Parents warned over home loans to children
Published
03rd Feb 2009
Parents who want to help their children buy their first home should be careful about how they provide financial support, the president of the Law Society has warned.
Estate agents are beginning to report increased numbers of first-time buyers showing interest in property, with London-based Cluttons last week claiming healthier levels of enquiries and viewings were leading to offers being made and accepted within a month of a property being marketed, as buyers begin to vie for fewer and more competitively priced properties.
Many parents may regard it worthwhile lending or giving money to their children to use as a deposit so they can buy a decent home while prices are low. In fact, despite average house price falls of 16.6% over the past 12 months, the unwillingness of most banks and building societies to lend much more than 75% of a property's value means almost eight out of 10 first-time buyers in London are being forced to ask their parents to step in with financial help.
But Paul Marsh, president of the Law Society, warned such a move could be "fraught with difficulties". "People don't think through the consequences or take appropriate advice," he said. "There's a very big difference between giving or lending to your daughter if she is getting married or starting up a home with a partner. But you need to be cautious in both instances."
There are three ways for parents to help out their children: through an outright gift, as an interest-free loan, or as an investment, but the first and last have tax implications.
In the case of an outright gift, if the parent dies within seven years of handing over the money the child may have to pay inheritance tax. Likewise, the parent may have to pay capital gains tax if the money is lent with interest and the value of the property increases.
If a parent is lending rather than giving money, Marsh said it was vital to get that established in a formal legal document to prevent confusion and distress if circumstances changed. Problems could arise if a parent died and the surviving spouse needed the money back to live on or to pass to other children to meet the terms of the dead parent's will, or the marriage or relationship of the child broke down.
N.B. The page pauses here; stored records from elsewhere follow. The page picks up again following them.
-- ==== Sys2Proof/Machine/Legal.lean ====
section
/-!
DEFINITION. Which field values an instruction accepts: operand roles (03 R40, R48), types and immediates (R44 and the form tables of
each chapter), rounding, saturation, policy and dead bits (R41, R42, R51).
A form is named by its major and minor opcode; the rules are stated on the extended form, since a base word is one (01 R12).
-/

namespace Sys2Proof

/-- The code of a special source, 01 R9. -/
def SpecialReg.code : SpecialReg → Nat
  | .lane => 0xD0 | .quad => 0xD1 | .item => 0xD2 | .itemy => 0xD3 | .itemz => 0xD4 | .grp => 0xD5 | .wg => 0xD6 | .gang => 0xD7
  | .core => 0xD8 | .die => 0xD9 | .clk => 0xDA | .clkh => 0xDB | .amask => 0xDC | .pcv => 0xDD | .gen => 0xDE | .zero => 0xDF

/-- The special source of a code 0xD0 to 0xDF. -/
def SpecialReg.ofCode : Nat → SpecialReg
  | 0xD0 => .lane | 0xD1 => .quad | 0xD2 => .item | 0xD3 => .itemy | 0xD4 => .itemz | 0xD5 => .grp | 0xD6 => .wg | 0xD7 => .gang
  | 0xD8 => .core | 0xD9 => .die | 0xDA => .clk | 0xDB => .clkh | 0xDC => .amask | 0xDD => .pcv | 0xDE => .gen | _ => .zero

/-- The specifier code of an operand, 01 R9. -/
def Opnd.code : Opnd → Nat
  | .v n => n.val
  | .oc n => 0xC0 + n.val
  | .la n => 0xC8 + n.val
  | .lc n => 0xCC + n.val
  | .sp r => r.code
  | .imm k => 0xE0 + k.val
  | .none => 0xFE
  | .lit => 0xFF

/-- The operand of a specifier code; 0xF0 to 0xFD name none (R51 item 4). -/
def Opnd.ofCode (c : Nat) : Option Opnd :=
  if h : c < 192 then some (.v ⟨c, h⟩)
  else if c < 0xC8 then some (.oc (Fin.ofNat 8 (c - 0xC0)))
  else if c < 0xCC then some (.la (Fin.ofNat 4 (c - 0xC8)))
  else if c < 0xD0 then some (.lc (Fin.ofNat 4 (c - 0xCC)))
  else if c < 0xE0 then some (.sp (SpecialReg.ofCode c))
  else if c < 0xF0 then some (.imm (Fin.ofNat 16 (c - 0xE0)))
  else if c = 0xFE then some .none
  else if c = 0xFF then some .lit
  else Option.none

/-- The value of a small constant: code - 0xE8, 01 R9. -/
def immValue (k : Fin 16) : Int := (k.val : Int) - 8

/-- The roles of R40, with the narrower ones the form tables name. -/
inductive Role where
  /-- unused: 0xFE. -/
  | un
  /-- 32-bit and 64-bit source. -/
  | s32 | s64
  /-- 32-bit and 64-bit destination. -/
  | d32 | d64
  /-- register quad. -/
  | quad
  /-- predicate. -/
  | pr
  /-- a tile, 0x00 or 0x01. -/
  | tile
  /-- a register number that is not read, 0x00 to 0xBF. -/
  | reg
  /-- a vector register that is read whole or through an index. -/
  | vreg
  /-- lane source of 32 or 64 bits, 08 R145. -/
  | l32 | l64
  /-- an operand-cache slot; or 0xFE. -/
  | slot | slotN
  /-- a loop counter. -/
  | ctr
  /-- a 32-bit source or 0xFE. -/
  | s32N
  deriving DecidableEq, Repr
Marsh cited the sad example of one former client who lent his son £150,000 to buy a home with his new wife, who he had only been dating for a few months before their marriage. The son was killed just five weeks after getting married and had not yet drawn up a will. The money automatically passed on to his spouse, despite the fact the parents and son had intended it as a loan.
"The document doesn't have to be complicated. It can be a very clear and simple statement of effect, so long as it is signed by all the parties," said Marsh.
The document needs to contain details about the basis on which the loan has been made, what will happen to the money if one of the parties dies, or the child and spouse or partner split up, or if the parent needs the money back.
The situation is simpler if a parent is lending to a single child. "However, it still needs to be documented because circumstances can change, people can fall out," said Marsh.
Likewise, people who are marrying should do the same if they are entering the relationship with disproportionate amounts of money. Marsh said he has often seen rows over who owns what proportion of a property when one partner has been paying the mortgage and the other all the household bills. These cases can be sorted out in court, he said, "but the result will depend on the facts or the credibility of the witnesses".
He added: "It is much cheaper and less traumatic to sort it out at the outset with a legally valid document, rather than waiting and ending up in court."